Task objective – Which lines of the records below contain the word "last"? Copy each of them out.
....
/-- What a combination of EVEX fields must be not to be reserved (R87, R134). -/
theorem evexFieldsOk_iff {src : RM} {mask : Option KReg} {z b : Bool} :
    evexFieldsOk src mask z b = true ↔
      mask ≠ some 0 ∧ (z = true → mask ≠ none) ∧ (b = true → src.isMem = true) := by
  unfold evexFieldsOk
  cases z <;> cases b <;> cases mask <;> simp

/-! ## The forms -/

/-- After the prefixes of an encoded instruction the decoder goes on with the rest. -/
theorem parse_prefixBytes (pre : List LegacyPrefix) (v : Byte) (vs : List Byte) (h : rawPrefixOf v = none) :
    parse (prefixBytes pre ++ v :: vs) = takeBody (pre.map .allowed) (v :: vs) := by
  rw [parse, takePrefixes_prefixBytes _ _ _ h]

/-- The bytes of a form's end, with what follows them. -/
theorem tailBytes_append (d : VReg) (src : RM) (imm8 : BitVec 8) (vs : List Byte) :
    tailBytes d src imm8 ++ vs = 0xC6 :: (src.bytes (d.extractLsb' 0 3) ++ imm8 :: vs) := by
  simp [tailBytes]

theorem takeByte_cons (v : Byte) (vs : List Byte) : takeByte (v :: vs) = .ok (v, vs) := rfl

theorem rejectIf_false (e : DecodeError) : rejectIf false e = .ok () := rfl

theorem bind_ok {α β ε : Type} (a : α) (f : α → Except ε β) : ((Except.ok a : Except ε α) >>= f) = f a := rfl

/-- No prefix that R88 allows is a rejected one. -/
theorem contains_map_allowed (pre : List LegacyPrefix) (q : RawPrefix) (h : q.legacy? = none) :
    (pre.map RawPrefix.allowed).contains q = false := by
  simp only [List.contains_eq_mem, List.mem_map, decide_eq_false_iff_not]
  rintro ⟨p, -, rfl⟩
  cases h

/-- The legacy form reads its end, with the extension bits of its REX byte, or none (R68). -/
theorem takeLegacy_tailBytes {pre : List LegacyPrefix} {rex : Option Byte} {d : VReg} {src : RM} (imm8 : BitVec 8)
    (vs : List Byte) (hok : src.ok = true) (hd : d.toNat < 16) (hsrc : src.regsBelow 16 16 = true)
    (hr : (rex.getD 0).getLsbD 2 = d.getLsbD 3) (hx : (rex.getD 0).getLsbD 1 = src.bitX)
    (hb : (rex.getD 0).getLsbD 0 = src.bitB) :
    takeLegacy (pre.map .allowed) rex (tailBytes d src imm8 ++ vs) = .ok (.shufps pre rex.isSome d src imm8, vs) := by
  simp only [tailBytes_append, takeLegacy, takeByte_cons, bind_ok, contains_map_allowed pre .opSize rfl,
    contains_map_allowed pre .lockOrRep rfl, bne_self_eq_false, Bool.or_self, rejectIf_false, hr, hx, hb,
    takeModRM_bytes src _ _ _ hok (RM.fifth_bit_clear hsrc le_rfl), allowedPrefixes_map, vreg_eq_low_bits d hd]
  rfl

theorem takeBody_evex (raw : List RawPrefix) (vs : List Byte) : takeBody raw (0x62 :: vs) = takeEvex raw vs := rfl

theorem takeBody_vexC4 (raw : List RawPrefix) (vs : List Byte) : takeBody raw (0xC4 :: vs) = takeVexC4 raw vs := rfl

theorem takeBody_vexC5 (raw : List RawPrefix) (vs : List Byte) : takeBody raw (0xC5 :: vs) = takeVexC5 raw vs := rfl

theorem takeBody_legacy (raw : List RawPrefix) (vs : List Byte) : takeBody raw (0x0F :: vs) = takeLegacy raw none vs := rfl

/-- A REX byte before `0F` is set aside for the legacy form (R68, R88). -/
theorem takeBody_rex {v : Byte} (h : v.extractLsb' 4 4 = 4) (raw : List RawPrefix) (vs : List Byte) :
    takeBody raw (v :: 0x0F :: vs) = takeLegacy raw (some v) vs := by
  have hne : ∀ w : Byte, w.extractLsb' 4 4 ≠ 4 → v ≠ w := fun w hw hv => hw (hv ▸ h)
  simp only [takeBody, takeByte_cons, bind_ok, if_neg (hne 0x62 (by decide)), if_neg (hne 0xC4 (by decide)),
    if_neg (hne 0xC5 (by decide)), if_neg (hne 0x0F (by decide)), if_pos h]
  rfl

/-- The two-byte VEX prefix and its end (R70), with a second source that needs no extension bit. -/
theorem parse_vexC5 (pre : List LegacyPrefix) (l : Bool) {d s1 : VReg} {src : RM} (imm8 : BitVec 8) (vs : List Byte)
    (hok : src.ok = true) (hd : d.toNat < 16) (hs1 : s1.toNat < 16) (hsrc : src.regsBelow 8 8 = true) :
    parse (prefixBytes pre ++ vexC5Bytes l d s1 ++ tailBytes d src imm8 ++ vs) =
      .ok (if l then .vshufpsVex256C5 pre d s1 src imm8 else .vshufpsVex128C5 pre d s1 src imm8, vs) := by
  obtain ⟨hX, hB⟩ := RM.bits_clear hsrc
  have hrm := takeModRM_bytes src (d.extractLsb' 0 3) false (imm8 :: vs) hok (RM.fifth_bit_clear hsrc (by decide))
  rw [hX, hB] at hrm
  obtain ⟨hR, hv, hl, hpp⟩ := vexByte_fields (!d.getLsbD 3) l (s1.extractLsb' 0 4)
  simp only [List.append_assoc, vexC5Bytes, List.cons_append, List.nil_append]
  rw [parse_prefixBytes _ _ _ (by decide), takeBody_vexC5]
  simp only [tailBytes_append, takeVexC5, takeByte_cons, bind_ok, hR, hv, hl, hpp, bne_self_eq_false, Bool.or_self,
    rejectIf_false, hrm, vexPrefixesOk_map, allowedPrefixes_map, Bool.not_true, Bool.not_not, vreg_eq_low_bits d hd,
    vreg_eq_low_field s1 hs1]
  rfl

/-- The three-byte VEX prefix and its end (R69). -/
theorem parse_vexC4 (pre : List LegacyPrefix) (l : Bool) {d s1 : VReg} {src : RM} (imm8 : BitVec 8) (vs : List Byte)
    (hok : src.ok = true) (hd : d.toNat < 16) (hs1 : s1.toNat < 16) (hsrc : src.regsBelow 16 16 = true) :
    parse (prefixBytes pre ++ vexC4Bytes l d s1 src ++ tailBytes d src imm8 ++ vs) =
      .ok (if l then .vshufpsVex256C4 pre d s1 src imm8 else .vshufpsVex128C4 pre d s1 src imm8, vs) := by
  have hrm := takeModRM_bytes src (d.extractLsb' 0 3) false (imm8 :: vs) hok (RM.fifth_bit_clear hsrc le_rfl)
  obtain ⟨hR, hX, hB, hmap⟩ := vexMapByte_fields (d.getLsbD 3) src.bitX src.bitB
  obtain ⟨-, hv, hl, hpp⟩ := vexByte_fields false l (s1.extractLsb' 0 4)
  simp only [List.append_assoc, vexC4Bytes, List.cons_append, List.nil_append]
  rw [parse_prefixBytes _ _ _ (by decide), takeBody_vexC4]
  simp only [tailBytes_append, takeVexC4, takeByte_cons, bind_ok, hR, hX, hB, hmap, hv, hl, hpp, bne_self_eq_false,
    Bool.or_self, rejectIf_false, hrm, vexPrefixesOk_map, allowedPrefixes_map, Bool.not_true, vreg_eq_low_bits d hd,
    vreg_eq_low_field s1 hs1]
  rfl

/-- The EVEX instruction of a length field `L'L` (R81 rows 6 to 8). -/
def evexInstr (ll : BitVec 2) (pre : List LegacyPrefix) (d s1 : VReg) (src : RM) (imm8 : BitVec 8) (mask : Option KReg)
    (z b : Bool) : Instr :=
  if ll = 0 then .vshufpsEvex128 pre d s1 src imm8 mask z b
  else if ll = 1 then .vshufpsEvex256 pre d s1 src imm8 mask z b
  else .vshufpsEvex512 pre d s1 src imm8 mask z b
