-- ==== Sys2Proof/WellFormed.lean ====
section
/-! DEFINITION. Well-formedness of an instruction: the static preconditions of 60_exceptions.md R172, and that a
descriptor can spell its bounds. The checks on descriptor bits are in Decode (30_encoding.md R67). -/

namespace Sys2Proof

/-- The build-time contract violations (60_exceptions.md R172). -/
inductive BuildViolation where
  /-- BV1: oversized mask count. -/
  | bv1
  /-- BV2: reinterpretation size mismatch. -/
  | bv2
  /-- BV3: reversed range. -/
  | bv3
  /-- BV4: reserved descriptor. -/
  | bv4
deriving DecidableEq, Repr

/-- The static precondition an operation violates, if any: ONES needs k <= W, STATICFOR BEGIN <= END, BITCAST equal
sizes; the others have none (70_reset_and_hazards.md R193). -/
def Instr.violation : Instr → Option BuildViolation
  | .ones w k => if k ≤ w.bits then none else some .bv1
  | .staticfor _ first last => if first ≤ last then none else some .bv3
  | .bitcast target source => if target = source then none else some .bv2
  | .getbit _ | .getbits _ | .isbitset _ | .sext16 | .sext32 | .rotr _ | .rotl _ | .incbcd => none

/-- The range of a bound that an extension halfword can spell (30_encoding.md R65). -/
def boundFits (x : Int) : Bool := -32768 ≤ x && x ≤ 32767

/-- A descriptor can spell the instruction's static parameters (30_encoding.md R64, R65). -/
def Instr.spellable : Instr → Bool
  | .staticfor _ first last => boundFits first && boundFits last
  | .ones _ k => k < 256
  | .getbit _ | .getbits _ | .isbitset _ | .sext16 | .sext32 | .rotr _ | .rotl _ | .incbcd | .bitcast _ _ => true

/-- A well-formed instruction: it violates no static precondition and has a descriptor. -/
def Instr.wf (i : Instr) : Bool := i.violation.isNone && i.spellable

end Sys2Proof
end

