-- ==== Sys2Proof/Machine/Netlist.lean ====
section
/-! DEFINITION. Building a netlist: which STATICFOR is next, placing created lines, the build check of instances and
wiring, and driving a line's wire (30_encoding.md R67, R72, 70_reset_and_hazards.md R191). -/

namespace Sys2Proof.Machine

/-- The line holds a STATICFOR descriptor, told by `op` alone (30_encoding.md R69). -/
def isStaticForLine (l : Line) : Bool :=
  match l.words with
  | [] => false
  | d :: _ => opField d = 8

/-- The first STATICFOR line of a design, with the lines before and after it. Every STATICFOR is unrolled before any
instance is checked or evaluated (70_reset_and_hazards.md R191; log 8). -/
def splitStaticFor : List Line → Option (List Line × Line × List Line)
  | [] => none
  | l :: ls =>
    if isStaticForLine l then some ([], l, ls)
    else
      match splitStaticFor ls with
      | some (before, m, after) => some (l :: before, m, after)
      | none => none

/-- The first build-time violation of an instance, in listing order (60_exceptions.md R172, R176; log 20). -/
def checkInstances : List Line → Option Refusal
  | [] => none
  | l :: ls =>
    match decodeLine l.words with
    | .error v => some (.build v)
    | .ok _ => checkInstances ls

/-- The wire a source names. -/
def sourceWires : Source → List Nat
  | .wire n => [n]
  | .signal | .const _ => []

/-- The wires a line uses. -/
def lineUses (l : Line) : List Nat := sourceWires l.a ++ sourceWires l.b ++ sourceWires l.c

/-- The wiring rule of 30_encoding.md R72: every wire is driven by exactly one line or is a named input, and is used
only by later lines. `driven` are the named inputs and the wires driven before the list. -/
def checkWiring (driven : List Nat) : List Line → Option Refusal
  | [] => none
  | l :: ls =>
    match (lineUses l).find? fun n => !driven.contains n with
    | some n => some (.undrivenWire n)
    | none =>
      match l.target with
      | none => checkWiring driven ls
      | some n => if driven.contains n then some (.multiplyDrivenWire n) else checkWiring (n :: driven) ls

/-- The build check: every instance, then the wiring. "The system must not build if violated" (60_exceptions.md
R172). -/
def buildCheck (s : State) : Option Refusal :=
  match checkInstances s.netlist with
  | some r => some r
  | none => checkWiring (s.inputs.map Prod.fst) s.netlist

/-- Puts the lines that callbacks created in the place of the STATICFOR line they come from (44_static_for.md R153;
log 22). -/
def placeCreated (before after : List Line) (s : State) : State :=
  { s with
    netlist := before ++ s.created ++ after
    created := [] }

/-- The wires after a line has given `y`: the wire it names, if it names one, carries `y` (30_encoding.md R72). -/
def driveTarget (target : Option Nat) (y : Option Value) (ws : List (Nat × Value)) : List (Nat × Value) :=
  match target, y with
  | some n, some v => writeWire ws n v
  | some _, none | none, _ => ws

/-- The end of one evaluation: the ports show the caller's signals `before` again, so that no evaluation can see or
disturb another (20_memory.md R48, R49; log 2). -/
def retire (before : State) (s : State) : State :=
  { s with a := before.a, b := before.b, c := before.c }

end Sys2Proof.Machine
end

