/-- What a line of a built design sees: its wires are driven before it, and the wires of the design are what it and the
lines after it make of those. -/
theorem built_wiresBefore {s : State} (h : s.Built) {n : Nat} {l : Line} (hl : s.netlist[n]? = some l) :
    wiresOf s = settle s (l :: s.netlist.drop (n + 1)) (wiresBefore s n) ∧
    checkWiring ((wiresBefore s n).map Prod.fst) (l :: s.netlist.drop (n + 1)) = none := by
  obtain ⟨hlt, rfl⟩ := List.getElem?_eq_some_iff.mp hl
  have hspl : s.netlist = s.netlist.take n ++ s.netlist[n] :: s.netlist.drop (n + 1) := by simp
  constructor
  · conv_lhs => rw [wiresOf, hspl]
    rw [settle_append]
    rfl
  · have hc := (buildCheck_none.mp h.2).2
    rw [hspl, checkWiring_append] at hc
    rw [← hc.2]
    apply checkWiring_congr
    exact settle_keys (fun m hm => built_lineOutput h (List.mem_of_mem_take hm)) s.inputs

/-! ## Runs -/

/-- A run takes its first step and goes on from there. -/
theorem run_succ {s t : State} (k : Nat) (h : step s = .next t) :
    Sys2Proof.core.run (k + 1) s = Sys2Proof.core.run k t := by
  have unfolds : ∀ (M : Host.Core) (x y : M.State), M.step x = .next y → M.run (k + 1) x = M.run k y := by
    intro M x y hxy
    simp only [Host.Core.run, hxy]
  exact unfolds Sys2Proof.core s t h

/-- A run of no step stays where it is. -/
theorem run_zero (s : State) : Sys2Proof.core.run 0 s = .next s := rfl

end Sys2Proof.Machine
end

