end Amount

/-! ## The rotations as functions of a reduced amount -/

section Rotate
variable {W m n : Nat} (a : BitVec W)

theorem rotateRight_toNat (n : Nat) :
    (rotateRight W a n).toNat = (a.toNat / 2 ^ n) ||| (a.toNat * 2 ^ (W - n) % 2 ^ W) := by
  have hlt : a.toNat / 2 ^ n < 2 ^ W := (Nat.div_le_self ..).trans_lt a.isLt
  rw [rotateRight, BitVec.toNat_ofNat, Nat.or_mod_two_pow, Nat.shiftRight_eq_div_pow, Nat.shiftLeft_eq,
    Nat.mod_eq_of_lt hlt]

theorem rotateLeft_toNat (n : Nat) :
    (rotateLeft W a n).toNat = (a.toNat * 2 ^ n % 2 ^ W) ||| (a.toNat / 2 ^ (W - n)) := by
  have hlt : a.toNat / 2 ^ (W - n) < 2 ^ W := (Nat.div_le_self ..).trans_lt a.isLt
  rw [rotateLeft, BitVec.toNat_ofNat, Nat.or_mod_two_pow, Nat.shiftRight_eq_div_pow, Nat.shiftLeft_eq,
    Nat.mod_eq_of_lt hlt]

theorem rotateRight_zero : rotateRight W a 0 = a := by
  apply BitVec.eq_of_toNat_eq
  simp [rotateRight_toNat]

/-- Bit `i + m` comes to place `i`, modulo the width, so two rotations add their amounts (R136 c). -/
theorem rotateRight_rotateRight (hm : m < W) (hn : n < W) :
    rotateRight W (rotateRight W a m) n = rotateRight W a ((m + n) % W) := by
  have hW : 0 < W := by omega
  apply BitVec.eq_of_getLsbD_eq
  intro i hi
  rw [rotateRight_getLsbD _ hn hi, rotateRight_getLsbD a hm (Nat.mod_lt _ hW),
    rotateRight_getLsbD a (Nat.mod_lt _ hW) hi, Nat.mod_add_mod, Nat.add_mod_mod, Nat.add_assoc, Nat.add_comm n]

/-- R136 (a), for two amounts that sum to a multiple of the width. -/
theorem rotateLeft_eq_rotateRight (hm : m < W) (hn : n < W) (h : (m + n) % W = 0) :
    rotateLeft W a m = rotateRight W a n := by
  apply BitVec.eq_of_getLsbD_eq
  intro i hi
  have place : (i + (W - m)) % W = (i + n) % W := by
    calc (i + (W - m)) % W
        = (i + (W - m) + (m + n)) % W := by rw [Nat.add_mod _ (m + n), h, Nat.add_zero, Nat.mod_mod]
      _ = (i + n + W) % W := by congr 1; omega
      _ = (i + n) % W := Nat.add_mod_right ..
  rw [rotateLeft_getLsbD a hm hi, rotateRight_getLsbD a hn hi, place]

theorem add_sub_mod_mod_self (hn : n < W) : (n + (W - n) % W) % W = 0 := by
  rw [Nat.add_mod_mod, Nat.add_sub_cancel' hn.le, Nat.mod_self]

/-- R136 (a). -/
theorem rotateLeft_eq_rotateRight_sub (hn : n < W) : rotateLeft W a n = rotateRight W a ((W - n) % W) :=
  rotateLeft_eq_rotateRight a hn (Nat.mod_lt _ (by omega)) (add_sub_mod_mod_self hn)

theorem rotateLeft_zero (hW : 0 < W) : rotateLeft W a 0 = a := by
  rw [rotateLeft_eq_rotateRight a hW hW (Nat.zero_mod W), rotateRight_zero]

/-- R135: the two amounts sum to the width. -/
theorem rotateLeft_rotateRight (hn : n < W) : rotateLeft W (rotateRight W a n) n = a := by
  rw [rotateLeft_eq_rotateRight_sub _ hn, rotateRight_rotateRight a hn (Nat.mod_lt _ (by omega)),
    add_sub_mod_mod_self hn, rotateRight_zero]

theorem rotateRight_rotateLeft (hn : n < W) : rotateRight W (rotateLeft W a n) n = a := by
  rw [rotateLeft_eq_rotateRight_sub _ hn, rotateRight_rotateRight a (Nat.mod_lt _ (by omega)) hn, Nat.add_comm,
    add_sub_mod_mod_self hn, rotateRight_zero]

/-- R134 as the specification writes it: the place is counted back, over the integers. -/
theorem rotateLeft_getLsbD_sub {i : Nat} (hn : n < W) (hi : i < W) :
    (rotateLeft W a n).getLsbD i = a.getLsbD (((i : Int) - n) % (W : Int)).toNat := by
  have place : ((i : Int) - n) % (W : Int) = ((i + (W - n)) % W : Nat) := by
    calc ((i : Int) - n) % (W : Int)
        = ((i : Int) - n + W) % (W : Int) := (Int.add_emod_right ..).symm
      _ = ((i + (W - n)) % W : Nat) := by rw [Int.natCast_mod]; congr 1; omega
  rw [rotateLeft_getLsbD a hn hi, place, Int.toNat_natCast]

theorem popcount_eq_count_of_getLsbD {p : Nat → Bool} (h : ∀ i < W, a.getLsbD i = p i) :
    popcount a = Nat.count (fun i => p i) W := by
  rw [popcount, Nat.count, List.countP_eq_length_filter]
  congr 1
  exact List.filter_congr fun i hi => by simp [h i (List.mem_range.mp hi)]

/-- A window of one period counts the same wherever it begins. -/
theorem count_add_right_of_periodic {p : Nat → Bool} (hp : ∀ i, p (W + i) = p i) (n : Nat) :
    Nat.count (fun i => p (i + n)) W = Nat.count (fun i => p i) W := by
  have shifted := Nat.count_add' (fun i => p i) W n
  have whole := Nat.count_add (fun i => p i) W n
  simp only [hp] at whole
  omega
....
Solution to this task –
  | .staticfor _ first last => if first ≤ last then none else some .bv3
  | .staticfor _ first last => boundFits first && boundFits last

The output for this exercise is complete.